Menurut Siti, sudah ada sepuluh laporan perusahaan yang siap diproses di pengadilan, bahkan sudah pada tahap P19 di kejaksaan. Namun berkas perkara kehutanan tersebut selalu saja bolak-balik lantaran dinyatakan belum lengkap.
Siti menambahkan, persoalan ini tidak hanya terjadi di Riau. Kasus kehutanan di Aceh dan Sumatera Selatan belum lama ini juga kandas di pengadilan karena keterangan ahli dan sampel yang digunakan untuk tuntutan dianggap sangat lemah.
Siti mengatakan pihaknya hanya bisa melakukan koordinasi secara intensif dengan Kejaksaan Agung. “Saya hanya bisa berkoordinasi dengan Kejaksaan Agung.” Dia mengaku lemahnya koordinasi dan kolaborasi antara penegak hukum dan pemerintah masih menjadi kelemahan dalam proses hukum kehutanan.

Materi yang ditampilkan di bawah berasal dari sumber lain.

-- ==== Sys2Proof/Laws/Line.lean ====
section
/-! SUPPORT. What the outbound side of the line can do: each operation keeps the settings of the SLC and
the suspension stack, keeps the responses held, and counts only in its own counters. -/

namespace Sys2Proof.Machine

/-! ### Settings -/

theorem Slc.sameSettings_refl (a : Slc) : a.sameSettings a := by simp [Slc.sameSettings]

theorem Slc.sameSettings_trans {a b c : Slc} (h : a.sameSettings b) (k : b.sameSettings c) :
    a.sameSettings c := by
  simp only [Slc.sameSettings] at *
  simp [h, k]

theorem Link.startBlock_settings (l : Link) (f : Frame) :
    (l.startBlock f).slc.sameSettings l.slc ∧ (l.startBlock f).slc.stack = l.slc.stack := by
  simp [Link.startBlock, Slc.sameSettings]

theorem Slc.without_settings (s : Slc) (f : Frame) :
    (s.without f).sameSettings s ∧ (s.without f).stack = s.stack := by
  unfold Slc.without; split <;> simp [Slc.sameSettings]

theorem Link.startPending_settings (l : Link) (f : Frame) :
    (l.startPending f).slc.sameSettings l.slc ∧ (l.startPending f).slc.stack = l.slc.stack := by
  have h := Link.startBlock_settings { l with slc := l.slc.without f } f
  have k := Slc.without_settings l.slc f
  exact ⟨Slc.sameSettings_trans h.1 k.1, h.2.trans k.2⟩

theorem Link.kick_settings (l : Link) :
    l.kick.slc.sameSettings l.slc ∧ l.kick.slc.stack = l.slc.stack := by
  unfold Link.kick
  split
  · split
    · exact Link.startPending_settings _ _
    · exact ⟨Slc.sameSettings_refl _, rfl⟩
  · exact ⟨Slc.sameSettings_refl _, rfl⟩

/-- Holding the line changes its phase alone. -/
theorem Link.hold_spec (l : Link) :
    l.hold.ctrs = l.ctrs ∧ l.hold.slc.phase ≠ .idle ∧ { l.hold.slc with phase := l.slc.phase } = l.slc := by
  unfold Link.hold
  split
  · simp
  · simp_all

theorem Link.hold_settings (l : Link) :
    l.hold.slc.sameSettings l.slc ∧ l.hold.slc.stack = l.slc.stack := by
  unfold Link.hold; split <;> simp [Slc.sameSettings]

/-- On a held line nothing starts. -/
theorem Link.kick_of_not_idle (l : Link) (h : l.slc.phase ≠ .idle) : l.kick = l := by
  unfold Link.kick; simp [h]

theorem Link.release_settings (l : Link) (w : LinePhase) :
    (l.release w).slc.sameSettings l.slc ∧ (l.release w).slc.stack = l.slc.stack := by
  unfold Link.release
  split
  · exact Link.kick_settings { l with slc := { l.slc with phase := .idle } }
  · exact ⟨Slc.sameSettings_refl _, rfl⟩

theorem Link.placeLoop_settings (n : Nat) (l : Link) (f : Frame) (b : Bool) :
    (Link.placeLoop n l f b).link.slc.sameSettings l.slc
      ∧ (Link.placeLoop n l f b).link.slc.stack = l.slc.stack := by
  induction n generalizing l b with
  | zero => simp [Link.placeLoop, Slc.sameSettings]
  | succ n ih =>
    unfold Link.placeLoop
    split
    · simp [Link.enqueue, Slc.sameSettings]
    · split
      · rename_i g _
        have h := ih (l.discard g) true
        simpa [Link.discard, Slc.sameSettings] using h
      · simp [Slc.sameSettings]

theorem Link.place_settings (l : Link) (f : Frame) :
    (l.place f).link.slc.sameSettings l.slc ∧ (l.place f).link.slc.stack = l.slc.stack :=
  Link.placeLoop_settings _ l f false

theorem Link.setFlag_settings (l : Link) (k : NoticeKind) :
    (l.setFlag k).slc.sameSettings l.slc ∧ (l.setFlag k).slc.stack = l.slc.stack := by
  simp [Link.setFlag, Slc.sameSettings]

theorem Link.noticeAttempt_settings (l : Link) :
    l.noticeAttempt.slc.sameSettings l.slc ∧ l.noticeAttempt.slc.stack = l.slc.stack := by
  unfold Link.noticeAttempt
  split
  · exact ⟨Slc.sameSettings_refl _, rfl⟩
  · have hp := Link.place_settings l l.slc.noticeFrame
    dsimp only
    split
    · have hf := Link.setFlag_settings (l.place l.slc.noticeFrame).link .reportDrop
      have hk := Link.kick_settings ((l.place l.slc.noticeFrame).link.setFlag .reportDrop)
      exact ⟨Slc.sameSettings_trans hk.1 (Slc.sameSettings_trans hf.1 hp.1), by rw [hk.2, hf.2, hp.2]⟩
    · have hk := Link.kick_settings (l.place l.slc.noticeFrame).link
      exact ⟨Slc.sameSettings_trans hk.1 hp.1, by rw [hk.2, hp.2]⟩

theorem Link.raise_settings (l : Link) (k : NoticeKind) :
    (l.raise k).slc.sameSettings l.slc ∧ (l.raise k).slc.stack = l.slc.stack := by
  have hf := Link.setFlag_settings l k
  unfold Link.raise
  split
  · exact hf
  · have hn := Link.noticeAttempt_settings (l.setFlag k)
    exact ⟨Slc.sameSettings_trans hn.1 hf.1, by rw [hn.2, hf.2]⟩

theorem Link.attemptIfPending_settings (l : Link) :
    l.attemptIfPending.slc.sameSettings l.slc ∧ l.attemptIfPending.slc.stack = l.slc.stack := by
  unfold Link.attemptIfPending
  split
  · exact Link.noticeAttempt_settings l
  · exact ⟨Slc.sameSettings_refl _, rfl⟩

theorem Link.offer_settings (l : Link) (k : FrameKind) (p : List Byte) :
    (l.offer k p).1.slc.sameSettings l.slc ∧ (l.offer k p).1.slc.stack = l.slc.stack := by
  unfold Link.offer
  dsimp only
  generalize hf : (⟨k, l.slc.levels.of k, 0, p.length, p, 0, .nothing⟩ : Frame) = f
  have hp := Link.place_settings l f
  have hk := Link.kick_settings (l.place f).link
  have h0 : (l.place f).link.kick.slc.sameSettings l.slc ∧ (l.place f).link.kick.slc.stack = l.slc.stack :=
    ⟨Slc.sameSettings_trans hk.1 hp.1, by rw [hk.2, hp.2]⟩
  split
  · have hr := Link.raise_settings (l.place f).link.kick .reportDrop
    exact ⟨Slc.sameSettings_trans hr.1 h0.1, by rw [hr.2, h0.2]⟩
  · exact h0

theorem Link.putResponse_settings (l : Link) (t : Byte) (p : List Byte) (a : AfterSend) :
    (l.putResponse t p a).slc.sameSettings l.slc ∧ (l.putResponse t p a).slc.stack = l.slc.stack := by
  unfold Link.putResponse
  dsimp only
  exact Link.kick_settings _

/-! ### Counters -/

/-- `v` differs from `u` in the counters of a list only. -/
def ctrsWithin (cs : List Ctr) (u v : Counters) : Prop := ∀ c : Ctr, c ∉ cs → v[c.val] = u[c.val]

theorem ctrsWithin_refl (cs : List Ctr) (u : Counters) : ctrsWithin cs u u := fun _ _ => rfl

theorem ctrsWithin_trans {cs : List Ctr} {u v w : Counters} (h : ctrsWithin cs u v) (k : ctrsWithin cs v w) :
    ctrsWithin cs u w := fun c hc => (k c hc).trans (h c hc)

theorem ctrsWithin_mono {cs ds : List Ctr} {u v : Counters} (h : ctrsWithin cs u v) (k : ∀ c ∈ cs, c ∈ ds) :
    ctrsWithin ds u v := fun c hc => h c fun hm => hc (k c hm)

theorem ctrsWithin_add {cs : List Ctr} {d : Ctr} (u : Counters) (n : Nat) (h : d ∈ cs) :
    ctrsWithin cs u (Counters.add u d n) := by
  intro c hc
  exact Counters.add_get_ne u n fun e => hc (e ▸ h)

theorem Link.startBlock_ctrs (l : Link) (f : Frame) : ctrsWithin blockCtrs l.ctrs (l.startBlock f).ctrs := by
  unfold Link.startBlock
  dsimp only
  split <;> split
  · exact ctrsWithin_trans (ctrsWithin_add _ _ (by simp [blockCtrs])) (ctrsWithin_add _ _ (by simp [blockCtrs]))
  · exact ctrsWithin_add _ _ (by simp [blockCtrs])
  · exact ctrsWithin_add _ _ (by simp [blockCtrs])
  · exact ctrsWithin_refl _ _

theorem Link.startPending_ctrs (l : Link) (f : Frame) : ctrsWithin blockCtrs l.ctrs (l.startPending f).ctrs :=
  Link.startBlock_ctrs { l with slc := l.slc.without f } f

theorem Link.kick_ctrs (l : Link) : ctrsWithin blockCtrs l.ctrs l.kick.ctrs := by
  unfold Link.kick
  split
  · split
    · exact Link.startPending_ctrs _ _
    · exact ctrsWithin_refl _ _
  · exact ctrsWithin_refl _ _

theorem Link.release_ctrs (l : Link) (w : LinePhase) : ctrsWithin blockCtrs l.ctrs (l.release w).ctrs := by
  unfold Link.release
  split
  · exact Link.kick_ctrs { l with slc := { l.slc with phase := .idle } }
  · exact ctrsWithin_refl _ _

theorem FrameKind.dropCtr_mem (k : FrameKind) : k.dropCtr ∈ raiseCtrs := by cases k <;> decide

theorem blockCtrs_sub : ∀ c ∈ blockCtrs, c ∈ raiseCtrs := by decide

theorem Link.placeLoop_ctrs (n : Nat) (l : Link) (f : Frame) (b : Bool) :
    ctrsWithin raiseCtrs l.ctrs (Link.placeLoop n l f b).link.ctrs := by
  induction n generalizing l b with
  | zero => exact ctrsWithin_add _ _ (FrameKind.dropCtr_mem _)
  | succ n ih =>
    unfold Link.placeLoop
    split
    · exact ctrsWithin_refl _ _
    · split
      · rename_i g _
        have h : ctrsWithin raiseCtrs l.ctrs (l.discard g).ctrs := ctrsWithin_add _ _ (FrameKind.dropCtr_mem _)
        exact ctrsWithin_trans h (ih _ _)
      · exact ctrsWithin_add _ _ (FrameKind.dropCtr_mem _)

theorem Link.setFlag_ctrs (l : Link) (k : NoticeKind) : ctrsWithin raiseCtrs l.ctrs (l.setFlag k).ctrs :=
  ctrsWithin_add _ _ (by decide)

theorem Link.noticeAttempt_ctrs (l : Link) : ctrsWithin raiseCtrs l.ctrs l.noticeAttempt.ctrs := by
  unfold Link.noticeAttempt
  split
  · exact ctrsWithin_refl _ _
  · have hp : ctrsWithin raiseCtrs l.ctrs (l.place l.slc.noticeFrame).link.ctrs := Link.placeLoop_ctrs _ _ _ _
    dsimp only
    split
    · exact ctrsWithin_trans hp (ctrsWithin_trans (Link.setFlag_ctrs _ _)
        (ctrsWithin_mono (Link.kick_ctrs _) blockCtrs_sub))
    · exact ctrsWithin_trans hp (ctrsWithin_mono (Link.kick_ctrs _) blockCtrs_sub)

/-- Raising a notice counts only in the counters of raises (R157). -/
theorem Link.raise_ctrs (l : Link) (k : NoticeKind) : ctrsWithin raiseCtrs l.ctrs (l.raise k).ctrs := by
  unfold Link.raise
  split
  · exact Link.setFlag_ctrs _ _
  · exact ctrsWithin_trans (Link.setFlag_ctrs _ _) (Link.noticeAttempt_ctrs _)

/-- Offering a frame counts only in the counters of raises (R156, R158). -/
theorem Link.offer_ctrs (l : Link) (k : FrameKind) (p : List Byte) :
    ctrsWithin raiseCtrs l.ctrs (l.offer k p).1.ctrs := by
  unfold Link.offer
  dsimp only
  have hp : ∀ f, ctrsWithin raiseCtrs l.ctrs (l.place f).link.kick.ctrs := fun f =>
    ctrsWithin_trans (Link.placeLoop_ctrs _ _ _ _) (ctrsWithin_mono (Link.kick_ctrs _) blockCtrs_sub)
  split
  · exact ctrsWithin_trans (hp _) (Link.raise_ctrs _ _)
  · exact hp _

/-- A response counts only what starting a block counts (R164). -/
theorem Link.putResponse_ctrs (l : Link) (t : Byte) (p : List Byte) (a : AfterSend) :
    ctrsWithin blockCtrs l.ctrs (l.putResponse t p a).ctrs := by
  unfold Link.putResponse
  exact Link.kick_ctrs _

/-! ### Responses held -/

theorem firstToSend_mem {fs : List Frame} {f : Frame} (h : firstToSend fs = some f) : f ∈ fs := by
  induction fs generalizing f with
  | nil => simp [firstToSend] at h
  | cons g r ih =>
    unfold firstToSend at h
    split at h
    · simp_all
    · rename_i k hk
      split at h
      · injection h with h; subst h; exact List.mem_cons_of_mem _ (ih hk)
      · injection h with h; subst h; exact List.mem_cons_self

theorem Slc.filled_kind (s : Slc) (f : Frame) : (s.filled f).kind = f.kind := by
  unfold Slc.filled; split <;> rfl

theorem Slc.filled_response (s : Slc) (f : Frame) (h : f.kind = .response) : s.filled f = f := by
  simp [Slc.filled, h]

/-- Responses and report frames stand in their own stores (R154). -/
def Slc.sorted (l : Slc) : Prop :=
  (∀ f ∈ l.responses, f.kind = .response) ∧ ∀ f ∈ l.queue, f.kind ≠ .response

/-- Starting a pending frame on a line with no CURRENT frame keeps the responses held, as a collection. -/
theorem Link.startPending_held (l : Link) (f : Frame) (hc : l.slc.current = none) (hs : l.slc.sorted)
    (hf : l.slc.highest = some f) : List.Perm (l.startPending f).slc.held l.slc.held := by
  have hm : f ∈ l.slc.responses ∨ f ∈ l.slc.queue := by simpa using firstToSend_mem hf
  by_cases hk : f.kind = .response
  · have h1 : f ∈ l.slc.responses := hm.resolve_right fun h => hs.2 f h hk
    simp only [Slc.held, Link.startPending, Link.startBlock, Slc.without, hk, if_true]
    rw [Slc.filled_response _ _ hk]
    simp only [hc, Option.toList, List.filter_cons, hk, List.filter_nil, decide_true, if_true, List.append_nil]
    exact (List.perm_append_comm).trans (List.perm_cons_erase h1).symm
  · simp [Slc.held, Link.startPending, Link.startBlock, Slc.without, hk, hc, Slc.filled_kind]

theorem Link.kick_held (l : Link) (hs : l.slc.sorted) (hi : l.slc.phase = .idle → l.slc.current = none) :
    List.Perm l.kick.slc.held l.slc.held := by
  unfold Link.kick
  split
  · rename_i h
    split
    · rename_i f hf
      exact Link.startPending_held l f (hi h) hs hf
    · exact List.Perm.refl _
  · exact List.Perm.refl _

/-- A response put in the Response Queue is the one response added (R164). -/
theorem Link.putResponse_held (l : Link) (t : Byte) (p : List Byte) (a : AfterSend)
    (hs : l.slc.sorted) (hi : l.slc.phase = .idle → l.slc.current = none) :
    List.Perm (l.putResponse t p a).slc.held
      (⟨.response, l.slc.levels.response, t, p.length, p, 0, a⟩ :: l.slc.held) := by
  unfold Link.putResponse
  dsimp only
  refine (Link.kick_held { l with slc := { l.slc with responses := l.slc.responses ++ _ } } ?_ hi).trans ?_
  · refine ⟨fun f hf => ?_, hs.2⟩
    rcases List.mem_append.mp hf with h | h
    · exact hs.1 f h
    · simp at h; simp [h]
  · simp only [Slc.held, List.append_assoc]
    exact List.perm_middle

/-! ### Commands taken at their arrival (R152, R163, R164) -/

/-- A block that arrives while the part is ready is taken, executed and answered at its own event. -/
theorem State.deliver_ready (s : State) (b : InBlock) (h : s.ready) :
    s.deliver b = (s.taken.execute b).respond b := by
  obtain ⟨hm, hi, hr, -⟩ := h
  have ht : ((s.withSlc { s.slc with inbound := [b] }).bump Ctr.inboundGood).canTake = true := by
    simp only [State.canTake, State.bump_mgu, State.withSlc_mgu, hm, decide_true, Bool.true_and]
    exact decide_eq_true hr
  have he : ({ s.slc with inbound := [] } : Slc) = s.slc := by
    cases hs : s.slc; simp [hs] at hi; simp [hi]
  simp only [State.deliver, hi, List.length_nil, Config.inboundSlots, List.nil_append, State.serve,
    State.bump_slc, State.withSlc_slc, List.length_cons, State.takeLoop, ht, if_true]
  simp only [State.takeCommand, State.bump_slc, State.withSlc_slc, State.taken]
  simp [State.withSlc, State.bump, he]

/-- All that answering a command does (R164): the response is added to those held, at the RESPONSE level
now in force; the settings stay; the counters of the refusal and of the started block may change. -/
theorem Answer.respond_spec (a : Answer) (b : InBlock) (h : a.st.slc.lineSound) :
    List.Perm (a.respond b).slc.held
        (⟨.response, a.st.slc.levels.response, b.tag, ([b.kind, a.result.code] ++ a.extra).length,
          [b.kind, a.result.code] ++ a.extra, 0, a.after⟩ :: a.st.slc.held)
      ∧ (a.respond b).slc.sameSettings a.st.slc
      ∧ ctrsWithin (Ctr.commandsRefused :: blockCtrs) a.st.ctrs (a.respond b).ctrs := by
  obtain ⟨hi, -, hr, hq, -⟩ := h
  have hl : (a.st.bumpIf a.result.refusal Ctr.commandsRefused).link.slc = a.st.slc := by
    simp [State.link]
  have hc : ctrsWithin (Ctr.commandsRefused :: blockCtrs) a.st.ctrs
      (a.st.bumpIf a.result.refusal Ctr.commandsRefused).link.ctrs := by
    simp only [State.link, State.bumpIf]
    split
    · exact ctrsWithin_add _ _ (by simp)
    · exact ctrsWithin_refl _ _
  refine ⟨?_, ?_, ?_⟩
  · have := Link.putResponse_held (a.st.bumpIf a.result.refusal Ctr.commandsRefused).link b.tag
      ([b.kind, a.result.code] ++ a.extra) a.after (by rw [hl]; exact ⟨hr, hq⟩) (by rw [hl]; exact hi)
    rw [hl] at this
    simpa [Answer.respond, State.withLink] using this
  · have := (Link.putResponse_settings (a.st.bumpIf a.result.refusal Ctr.commandsRefused).link b.tag
      ([b.kind, a.result.code] ++ a.extra) a.after).1
    rw [hl] at this
    simpa [Answer.respond, State.withLink] using this
  · refine ctrsWithin_trans hc ?_
    exact ctrsWithin_mono (Link.putResponse_ctrs _ b.tag ([b.kind, a.result.code] ++ a.extra) a.after)
      (fun c hc => List.mem_cons_of_mem _ hc)

end Sys2Proof.Machine
end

Sebelumnya, Siti Nurbaya dibuat kecewa oleh putusan majelis hakim Pengadilan Negeri Bengkalis yang memvonis bebas perusahaan pembakar lahan, PT NSP. Ia menilai putusan itu tidak memberi efek jera bagi pelaku pembakaran lahan. Terlebih, hakim yang menangani kasus di Riau banyak yang tidak mengantongi sertifikat lingkungan.
Pekan lalu, Pengadilan Negeri Rokan Hilir juga memvonis bebas terdakwa perambah hutan yang tidak lain adalah legislator Riau. Terdakwa dibebaskan dari jeratan pidana lantaran hakim menilai tuntutan yang diajukan jaksa disebut bukan perkara pidana, melainkan perdata.
Hakim itu pun tidak bersertifikat lingkungan. Belum lagi banyaknya proses hukum kasus penguasaan lahan di Taman Nasional Teso Nillo yang mandek di kejaksaan.